Once you find the line with "s.watches := rfl" in the data that follows, repeat it and every line after it exactly, through the line with "s.seals := rfl".
[Opening Records supplied section]
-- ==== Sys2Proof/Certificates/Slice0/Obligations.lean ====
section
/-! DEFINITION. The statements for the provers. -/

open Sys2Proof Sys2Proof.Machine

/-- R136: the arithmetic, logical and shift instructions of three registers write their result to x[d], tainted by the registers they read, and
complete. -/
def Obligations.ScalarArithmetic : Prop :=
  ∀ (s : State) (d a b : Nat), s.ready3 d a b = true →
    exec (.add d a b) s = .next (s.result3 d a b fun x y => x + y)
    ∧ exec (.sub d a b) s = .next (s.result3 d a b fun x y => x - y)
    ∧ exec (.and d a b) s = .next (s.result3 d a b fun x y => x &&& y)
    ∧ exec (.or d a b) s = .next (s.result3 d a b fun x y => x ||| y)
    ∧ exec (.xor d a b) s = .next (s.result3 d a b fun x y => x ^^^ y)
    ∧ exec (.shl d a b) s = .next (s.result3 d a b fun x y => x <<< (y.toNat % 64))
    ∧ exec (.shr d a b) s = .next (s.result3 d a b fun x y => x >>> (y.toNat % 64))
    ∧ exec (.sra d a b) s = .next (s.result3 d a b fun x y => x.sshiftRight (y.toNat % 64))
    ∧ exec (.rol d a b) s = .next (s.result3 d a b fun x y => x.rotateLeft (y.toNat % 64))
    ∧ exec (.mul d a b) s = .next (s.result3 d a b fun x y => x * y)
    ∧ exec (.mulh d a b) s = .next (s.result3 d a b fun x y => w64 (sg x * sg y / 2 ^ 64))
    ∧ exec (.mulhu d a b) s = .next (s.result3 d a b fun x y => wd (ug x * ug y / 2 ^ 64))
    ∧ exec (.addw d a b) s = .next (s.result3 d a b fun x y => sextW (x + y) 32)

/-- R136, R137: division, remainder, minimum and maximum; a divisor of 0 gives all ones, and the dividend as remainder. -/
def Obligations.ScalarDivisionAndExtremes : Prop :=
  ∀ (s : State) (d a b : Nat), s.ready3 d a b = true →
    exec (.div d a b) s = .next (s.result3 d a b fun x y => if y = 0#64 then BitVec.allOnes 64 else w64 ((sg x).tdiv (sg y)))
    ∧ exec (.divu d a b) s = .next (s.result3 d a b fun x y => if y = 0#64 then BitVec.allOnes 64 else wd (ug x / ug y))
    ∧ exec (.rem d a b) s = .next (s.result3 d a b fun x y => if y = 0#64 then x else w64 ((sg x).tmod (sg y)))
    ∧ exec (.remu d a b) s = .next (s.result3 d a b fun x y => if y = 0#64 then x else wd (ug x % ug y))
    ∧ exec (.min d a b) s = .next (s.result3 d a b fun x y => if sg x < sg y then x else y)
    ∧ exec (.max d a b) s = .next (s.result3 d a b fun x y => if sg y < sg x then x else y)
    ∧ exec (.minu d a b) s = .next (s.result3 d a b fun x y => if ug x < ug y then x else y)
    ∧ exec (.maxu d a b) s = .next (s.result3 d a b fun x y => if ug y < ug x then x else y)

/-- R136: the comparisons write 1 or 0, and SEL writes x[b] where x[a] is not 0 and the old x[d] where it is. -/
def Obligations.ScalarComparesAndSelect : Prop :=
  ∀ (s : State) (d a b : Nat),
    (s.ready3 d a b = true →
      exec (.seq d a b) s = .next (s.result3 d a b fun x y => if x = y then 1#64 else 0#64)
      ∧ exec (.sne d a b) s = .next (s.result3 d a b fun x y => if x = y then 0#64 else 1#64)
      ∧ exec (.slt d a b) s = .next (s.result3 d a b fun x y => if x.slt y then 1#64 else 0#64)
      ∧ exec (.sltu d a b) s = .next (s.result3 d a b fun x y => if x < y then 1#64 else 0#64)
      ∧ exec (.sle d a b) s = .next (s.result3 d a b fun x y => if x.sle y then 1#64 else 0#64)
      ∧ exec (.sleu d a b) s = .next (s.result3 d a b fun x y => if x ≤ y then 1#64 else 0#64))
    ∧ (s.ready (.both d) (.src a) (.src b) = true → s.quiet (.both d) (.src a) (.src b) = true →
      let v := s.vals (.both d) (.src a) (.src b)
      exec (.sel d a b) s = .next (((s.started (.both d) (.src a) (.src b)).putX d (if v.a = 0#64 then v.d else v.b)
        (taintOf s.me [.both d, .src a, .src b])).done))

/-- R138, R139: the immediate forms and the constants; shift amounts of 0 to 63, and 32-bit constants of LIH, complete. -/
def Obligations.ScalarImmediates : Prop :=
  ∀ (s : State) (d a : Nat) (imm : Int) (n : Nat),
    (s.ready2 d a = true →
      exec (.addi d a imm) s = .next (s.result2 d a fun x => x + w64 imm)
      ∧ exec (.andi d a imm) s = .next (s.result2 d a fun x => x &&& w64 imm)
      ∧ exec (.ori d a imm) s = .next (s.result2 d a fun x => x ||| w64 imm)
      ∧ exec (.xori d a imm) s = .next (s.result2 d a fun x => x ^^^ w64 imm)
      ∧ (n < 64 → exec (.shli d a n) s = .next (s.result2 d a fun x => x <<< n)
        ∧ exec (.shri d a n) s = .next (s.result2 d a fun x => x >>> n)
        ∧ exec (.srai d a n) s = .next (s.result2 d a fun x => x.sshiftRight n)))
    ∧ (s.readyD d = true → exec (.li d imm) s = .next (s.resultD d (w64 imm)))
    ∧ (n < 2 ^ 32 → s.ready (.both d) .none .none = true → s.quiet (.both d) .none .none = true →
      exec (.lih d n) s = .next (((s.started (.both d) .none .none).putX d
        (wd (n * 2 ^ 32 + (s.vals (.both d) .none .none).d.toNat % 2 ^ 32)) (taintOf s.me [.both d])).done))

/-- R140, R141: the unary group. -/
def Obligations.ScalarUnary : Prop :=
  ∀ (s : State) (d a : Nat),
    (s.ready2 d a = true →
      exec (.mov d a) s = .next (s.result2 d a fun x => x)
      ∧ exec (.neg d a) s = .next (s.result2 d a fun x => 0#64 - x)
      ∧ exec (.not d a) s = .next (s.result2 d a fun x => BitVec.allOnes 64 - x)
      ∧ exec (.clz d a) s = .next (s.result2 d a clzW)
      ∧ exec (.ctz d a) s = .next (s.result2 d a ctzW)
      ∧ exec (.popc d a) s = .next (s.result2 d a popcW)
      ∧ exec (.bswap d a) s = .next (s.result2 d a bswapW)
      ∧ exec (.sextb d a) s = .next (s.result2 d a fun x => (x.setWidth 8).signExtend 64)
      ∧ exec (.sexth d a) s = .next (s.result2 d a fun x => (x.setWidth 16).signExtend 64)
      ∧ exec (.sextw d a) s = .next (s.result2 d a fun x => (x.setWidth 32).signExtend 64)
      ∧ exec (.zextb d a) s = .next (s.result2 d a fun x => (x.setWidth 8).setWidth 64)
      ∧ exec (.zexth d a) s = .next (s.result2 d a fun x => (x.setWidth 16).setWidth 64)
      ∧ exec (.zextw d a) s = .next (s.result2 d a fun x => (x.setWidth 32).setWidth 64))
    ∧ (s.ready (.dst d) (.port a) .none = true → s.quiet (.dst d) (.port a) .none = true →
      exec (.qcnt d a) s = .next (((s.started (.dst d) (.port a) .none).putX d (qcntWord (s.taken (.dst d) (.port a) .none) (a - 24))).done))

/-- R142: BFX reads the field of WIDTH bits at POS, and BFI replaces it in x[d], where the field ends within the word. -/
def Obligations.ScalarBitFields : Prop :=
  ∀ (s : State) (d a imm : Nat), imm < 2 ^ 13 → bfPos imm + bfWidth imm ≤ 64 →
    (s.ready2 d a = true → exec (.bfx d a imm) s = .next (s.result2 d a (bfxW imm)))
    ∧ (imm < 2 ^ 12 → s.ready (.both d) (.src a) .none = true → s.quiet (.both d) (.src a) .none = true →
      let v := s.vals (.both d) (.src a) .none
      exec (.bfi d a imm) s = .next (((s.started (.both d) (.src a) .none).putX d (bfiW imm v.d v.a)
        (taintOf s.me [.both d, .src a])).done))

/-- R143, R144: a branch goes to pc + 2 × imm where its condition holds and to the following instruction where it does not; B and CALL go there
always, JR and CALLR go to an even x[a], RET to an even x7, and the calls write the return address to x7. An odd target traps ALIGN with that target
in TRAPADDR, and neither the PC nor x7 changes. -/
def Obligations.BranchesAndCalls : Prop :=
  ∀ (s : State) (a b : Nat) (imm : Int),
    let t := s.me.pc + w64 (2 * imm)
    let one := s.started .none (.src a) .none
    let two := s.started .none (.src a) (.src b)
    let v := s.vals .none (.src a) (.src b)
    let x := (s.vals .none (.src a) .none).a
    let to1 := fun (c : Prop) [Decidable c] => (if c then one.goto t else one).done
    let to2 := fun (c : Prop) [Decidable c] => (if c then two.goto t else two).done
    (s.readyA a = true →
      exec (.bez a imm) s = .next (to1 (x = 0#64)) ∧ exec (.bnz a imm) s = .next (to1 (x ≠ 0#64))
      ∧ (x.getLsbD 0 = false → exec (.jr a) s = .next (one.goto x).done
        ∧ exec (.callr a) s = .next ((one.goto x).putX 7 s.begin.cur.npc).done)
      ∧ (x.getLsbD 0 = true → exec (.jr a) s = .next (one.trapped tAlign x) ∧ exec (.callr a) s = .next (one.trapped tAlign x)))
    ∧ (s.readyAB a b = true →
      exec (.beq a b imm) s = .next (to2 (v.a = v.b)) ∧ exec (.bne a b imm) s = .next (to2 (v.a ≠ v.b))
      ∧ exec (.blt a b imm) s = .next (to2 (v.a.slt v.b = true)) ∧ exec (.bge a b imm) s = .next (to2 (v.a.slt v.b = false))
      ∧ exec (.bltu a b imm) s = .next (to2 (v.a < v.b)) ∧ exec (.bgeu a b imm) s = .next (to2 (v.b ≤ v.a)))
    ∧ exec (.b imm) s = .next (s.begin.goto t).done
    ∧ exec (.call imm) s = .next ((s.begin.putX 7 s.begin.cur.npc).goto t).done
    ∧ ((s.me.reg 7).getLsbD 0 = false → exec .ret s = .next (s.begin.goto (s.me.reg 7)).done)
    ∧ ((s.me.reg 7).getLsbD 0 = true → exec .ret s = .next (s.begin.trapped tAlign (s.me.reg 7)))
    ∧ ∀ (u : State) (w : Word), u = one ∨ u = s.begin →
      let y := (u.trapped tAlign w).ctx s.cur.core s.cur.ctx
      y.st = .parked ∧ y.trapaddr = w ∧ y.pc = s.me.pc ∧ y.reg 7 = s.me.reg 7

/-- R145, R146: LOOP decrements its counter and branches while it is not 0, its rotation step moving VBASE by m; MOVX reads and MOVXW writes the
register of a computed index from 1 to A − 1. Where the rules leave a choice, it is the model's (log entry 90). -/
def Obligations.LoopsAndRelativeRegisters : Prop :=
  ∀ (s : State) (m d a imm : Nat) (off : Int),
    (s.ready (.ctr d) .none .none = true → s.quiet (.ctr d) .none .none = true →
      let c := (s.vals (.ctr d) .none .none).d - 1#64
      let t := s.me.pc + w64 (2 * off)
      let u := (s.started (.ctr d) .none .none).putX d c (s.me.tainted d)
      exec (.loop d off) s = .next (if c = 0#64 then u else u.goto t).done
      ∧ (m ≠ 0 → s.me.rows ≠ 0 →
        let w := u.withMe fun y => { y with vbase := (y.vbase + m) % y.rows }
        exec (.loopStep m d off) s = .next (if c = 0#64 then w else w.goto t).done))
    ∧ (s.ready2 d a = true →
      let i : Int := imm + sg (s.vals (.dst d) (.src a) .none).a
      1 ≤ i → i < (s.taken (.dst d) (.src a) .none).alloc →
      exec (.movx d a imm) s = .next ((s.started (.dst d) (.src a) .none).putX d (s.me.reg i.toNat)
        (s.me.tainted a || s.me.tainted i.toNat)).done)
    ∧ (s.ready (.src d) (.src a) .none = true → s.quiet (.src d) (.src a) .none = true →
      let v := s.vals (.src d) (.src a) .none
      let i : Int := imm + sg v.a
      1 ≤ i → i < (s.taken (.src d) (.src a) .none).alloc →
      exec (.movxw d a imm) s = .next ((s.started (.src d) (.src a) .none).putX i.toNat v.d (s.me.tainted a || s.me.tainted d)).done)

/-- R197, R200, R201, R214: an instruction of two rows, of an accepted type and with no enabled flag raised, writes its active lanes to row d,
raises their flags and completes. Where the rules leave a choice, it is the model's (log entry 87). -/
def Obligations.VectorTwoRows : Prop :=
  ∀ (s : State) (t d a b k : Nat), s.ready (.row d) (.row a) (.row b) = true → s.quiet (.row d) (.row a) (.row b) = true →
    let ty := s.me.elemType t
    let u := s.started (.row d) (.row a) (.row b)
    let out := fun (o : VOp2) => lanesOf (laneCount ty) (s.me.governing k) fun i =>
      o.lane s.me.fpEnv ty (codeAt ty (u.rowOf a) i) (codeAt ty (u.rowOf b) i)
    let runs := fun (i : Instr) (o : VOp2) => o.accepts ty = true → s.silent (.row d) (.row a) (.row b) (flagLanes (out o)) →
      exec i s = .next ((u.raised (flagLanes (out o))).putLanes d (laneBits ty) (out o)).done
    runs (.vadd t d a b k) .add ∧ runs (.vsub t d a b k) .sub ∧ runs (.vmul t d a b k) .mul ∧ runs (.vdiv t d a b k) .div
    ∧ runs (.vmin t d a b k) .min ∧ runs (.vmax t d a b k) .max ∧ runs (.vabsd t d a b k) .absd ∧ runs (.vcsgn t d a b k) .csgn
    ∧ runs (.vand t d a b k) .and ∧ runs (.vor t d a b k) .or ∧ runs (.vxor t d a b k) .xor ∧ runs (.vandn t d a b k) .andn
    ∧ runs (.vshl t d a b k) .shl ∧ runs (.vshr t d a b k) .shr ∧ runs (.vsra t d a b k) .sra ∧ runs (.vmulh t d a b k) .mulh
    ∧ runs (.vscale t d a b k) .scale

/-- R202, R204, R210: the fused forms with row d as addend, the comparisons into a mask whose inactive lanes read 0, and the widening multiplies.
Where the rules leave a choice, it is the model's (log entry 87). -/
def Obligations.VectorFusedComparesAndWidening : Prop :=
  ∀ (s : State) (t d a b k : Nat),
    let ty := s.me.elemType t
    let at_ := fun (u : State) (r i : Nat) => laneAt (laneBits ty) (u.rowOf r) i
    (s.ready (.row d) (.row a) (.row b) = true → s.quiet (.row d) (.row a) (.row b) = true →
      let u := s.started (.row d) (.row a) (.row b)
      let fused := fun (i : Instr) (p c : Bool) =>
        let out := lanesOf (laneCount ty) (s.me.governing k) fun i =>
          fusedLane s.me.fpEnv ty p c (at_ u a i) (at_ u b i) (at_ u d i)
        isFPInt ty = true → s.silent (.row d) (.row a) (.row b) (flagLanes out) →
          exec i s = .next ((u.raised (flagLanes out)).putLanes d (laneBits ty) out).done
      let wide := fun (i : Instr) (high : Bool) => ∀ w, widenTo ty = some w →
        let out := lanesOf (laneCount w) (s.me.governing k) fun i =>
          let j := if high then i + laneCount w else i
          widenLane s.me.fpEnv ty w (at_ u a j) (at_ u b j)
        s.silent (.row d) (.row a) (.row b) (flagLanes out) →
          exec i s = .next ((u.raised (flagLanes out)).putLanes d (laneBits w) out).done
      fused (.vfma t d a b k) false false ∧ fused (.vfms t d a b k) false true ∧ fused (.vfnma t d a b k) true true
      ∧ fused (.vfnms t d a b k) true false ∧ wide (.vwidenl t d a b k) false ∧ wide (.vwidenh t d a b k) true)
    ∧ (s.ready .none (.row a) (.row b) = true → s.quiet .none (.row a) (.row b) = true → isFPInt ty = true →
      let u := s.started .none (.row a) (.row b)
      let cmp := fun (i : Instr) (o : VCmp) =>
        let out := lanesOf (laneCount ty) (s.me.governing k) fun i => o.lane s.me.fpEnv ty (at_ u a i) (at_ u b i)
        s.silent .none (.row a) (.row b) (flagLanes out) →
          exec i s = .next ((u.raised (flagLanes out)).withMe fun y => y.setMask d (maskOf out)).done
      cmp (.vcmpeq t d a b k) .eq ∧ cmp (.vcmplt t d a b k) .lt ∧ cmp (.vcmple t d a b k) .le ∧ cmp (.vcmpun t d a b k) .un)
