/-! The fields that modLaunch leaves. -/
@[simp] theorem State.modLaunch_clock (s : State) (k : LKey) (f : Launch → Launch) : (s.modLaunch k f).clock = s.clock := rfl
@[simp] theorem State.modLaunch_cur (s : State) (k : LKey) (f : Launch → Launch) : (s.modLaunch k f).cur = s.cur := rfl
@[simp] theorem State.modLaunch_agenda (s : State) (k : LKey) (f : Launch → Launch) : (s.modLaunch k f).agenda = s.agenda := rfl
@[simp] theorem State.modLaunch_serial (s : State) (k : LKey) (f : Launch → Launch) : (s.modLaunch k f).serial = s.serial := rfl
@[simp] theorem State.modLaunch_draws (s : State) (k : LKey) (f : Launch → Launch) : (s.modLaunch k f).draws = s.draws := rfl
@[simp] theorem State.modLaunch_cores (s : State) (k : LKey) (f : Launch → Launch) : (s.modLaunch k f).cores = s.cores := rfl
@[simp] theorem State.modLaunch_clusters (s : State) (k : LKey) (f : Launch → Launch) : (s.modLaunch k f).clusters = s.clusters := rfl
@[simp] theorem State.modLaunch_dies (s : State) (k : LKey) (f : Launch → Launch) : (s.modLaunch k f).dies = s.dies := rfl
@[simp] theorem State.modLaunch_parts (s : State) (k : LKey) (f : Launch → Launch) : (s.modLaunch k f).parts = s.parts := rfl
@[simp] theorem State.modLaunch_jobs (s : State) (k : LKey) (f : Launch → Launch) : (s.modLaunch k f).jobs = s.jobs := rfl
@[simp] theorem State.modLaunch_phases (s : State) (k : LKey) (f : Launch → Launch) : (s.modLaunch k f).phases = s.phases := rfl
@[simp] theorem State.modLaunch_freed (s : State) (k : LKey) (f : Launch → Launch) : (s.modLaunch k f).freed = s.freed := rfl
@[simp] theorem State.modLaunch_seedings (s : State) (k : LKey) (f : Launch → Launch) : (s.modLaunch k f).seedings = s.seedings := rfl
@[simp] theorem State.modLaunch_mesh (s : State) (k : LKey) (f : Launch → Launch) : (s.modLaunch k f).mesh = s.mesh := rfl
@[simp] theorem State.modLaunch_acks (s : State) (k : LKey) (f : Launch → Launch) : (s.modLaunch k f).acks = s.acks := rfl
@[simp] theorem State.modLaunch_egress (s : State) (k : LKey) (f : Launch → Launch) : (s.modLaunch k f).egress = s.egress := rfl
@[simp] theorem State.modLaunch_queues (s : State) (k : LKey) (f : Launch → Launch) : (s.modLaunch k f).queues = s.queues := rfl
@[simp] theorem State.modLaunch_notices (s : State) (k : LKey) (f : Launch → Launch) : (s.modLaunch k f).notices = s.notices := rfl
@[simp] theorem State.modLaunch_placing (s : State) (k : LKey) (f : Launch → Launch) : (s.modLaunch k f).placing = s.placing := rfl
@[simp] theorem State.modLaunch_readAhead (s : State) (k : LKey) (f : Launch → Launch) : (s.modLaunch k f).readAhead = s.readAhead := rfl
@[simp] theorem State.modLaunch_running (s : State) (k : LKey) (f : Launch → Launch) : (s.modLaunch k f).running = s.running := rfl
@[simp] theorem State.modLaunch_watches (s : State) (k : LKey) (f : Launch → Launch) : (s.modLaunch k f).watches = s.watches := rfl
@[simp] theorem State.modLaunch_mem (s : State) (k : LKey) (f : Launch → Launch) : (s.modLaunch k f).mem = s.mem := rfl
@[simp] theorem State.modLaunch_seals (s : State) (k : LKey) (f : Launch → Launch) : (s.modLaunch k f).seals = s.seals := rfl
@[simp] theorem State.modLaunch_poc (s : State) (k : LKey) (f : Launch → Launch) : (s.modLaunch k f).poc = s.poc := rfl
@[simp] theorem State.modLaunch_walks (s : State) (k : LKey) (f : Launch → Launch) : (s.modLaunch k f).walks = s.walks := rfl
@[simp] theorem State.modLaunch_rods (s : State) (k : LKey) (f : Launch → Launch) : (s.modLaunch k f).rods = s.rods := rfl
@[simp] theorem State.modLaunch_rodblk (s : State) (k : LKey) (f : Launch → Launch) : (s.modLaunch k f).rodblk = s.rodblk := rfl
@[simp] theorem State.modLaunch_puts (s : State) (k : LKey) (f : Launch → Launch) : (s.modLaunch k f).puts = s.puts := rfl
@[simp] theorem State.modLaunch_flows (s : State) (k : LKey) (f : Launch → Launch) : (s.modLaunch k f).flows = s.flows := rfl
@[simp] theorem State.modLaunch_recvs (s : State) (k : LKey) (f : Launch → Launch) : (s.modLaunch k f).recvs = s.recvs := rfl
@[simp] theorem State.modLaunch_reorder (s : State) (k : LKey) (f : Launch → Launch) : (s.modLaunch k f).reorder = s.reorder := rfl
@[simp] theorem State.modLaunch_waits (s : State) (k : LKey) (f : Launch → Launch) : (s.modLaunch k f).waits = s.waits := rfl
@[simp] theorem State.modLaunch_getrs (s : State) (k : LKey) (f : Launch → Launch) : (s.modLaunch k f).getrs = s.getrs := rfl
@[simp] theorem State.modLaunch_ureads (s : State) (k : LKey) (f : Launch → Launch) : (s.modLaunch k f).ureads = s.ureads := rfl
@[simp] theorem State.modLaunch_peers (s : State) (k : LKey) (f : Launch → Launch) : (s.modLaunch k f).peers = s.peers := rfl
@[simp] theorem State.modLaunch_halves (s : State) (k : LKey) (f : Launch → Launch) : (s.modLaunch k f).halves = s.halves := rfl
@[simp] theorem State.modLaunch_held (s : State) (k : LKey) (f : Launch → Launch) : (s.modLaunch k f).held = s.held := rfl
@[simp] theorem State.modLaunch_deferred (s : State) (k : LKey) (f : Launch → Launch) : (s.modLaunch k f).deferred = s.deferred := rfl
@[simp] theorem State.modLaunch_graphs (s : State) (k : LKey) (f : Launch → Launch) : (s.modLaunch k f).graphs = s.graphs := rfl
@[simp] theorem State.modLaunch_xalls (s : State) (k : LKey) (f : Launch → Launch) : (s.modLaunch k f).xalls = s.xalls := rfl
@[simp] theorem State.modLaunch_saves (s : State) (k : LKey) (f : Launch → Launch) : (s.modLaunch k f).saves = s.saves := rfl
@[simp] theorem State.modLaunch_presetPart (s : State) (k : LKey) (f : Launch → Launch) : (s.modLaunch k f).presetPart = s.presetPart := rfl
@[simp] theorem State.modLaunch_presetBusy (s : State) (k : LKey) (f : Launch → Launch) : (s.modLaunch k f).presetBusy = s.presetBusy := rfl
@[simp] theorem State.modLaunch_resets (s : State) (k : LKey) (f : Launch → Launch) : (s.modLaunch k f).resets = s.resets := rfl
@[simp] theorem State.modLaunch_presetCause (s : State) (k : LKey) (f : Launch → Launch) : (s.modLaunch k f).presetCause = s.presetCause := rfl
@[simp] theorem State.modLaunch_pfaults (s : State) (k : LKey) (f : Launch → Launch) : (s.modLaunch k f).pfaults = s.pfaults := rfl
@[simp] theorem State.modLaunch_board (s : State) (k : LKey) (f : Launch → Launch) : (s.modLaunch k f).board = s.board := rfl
[Closing Records supplied section]
Reply to the task ->
@[simp] theorem State.modLaunch_watches (s : State) (k : LKey) (f : Launch → Launch) : (s.modLaunch k f).watches = s.watches := rfl
@[simp] theorem State.modLaunch_mem (s : State) (k : LKey) (f : Launch → Launch) : (s.modLaunch k f).mem = s.mem := rfl
@[simp] theorem State.modLaunch_seals (s : State) (k : LKey) (f : Launch → Launch) : (s.modLaunch k f).seals = s.seals := rfl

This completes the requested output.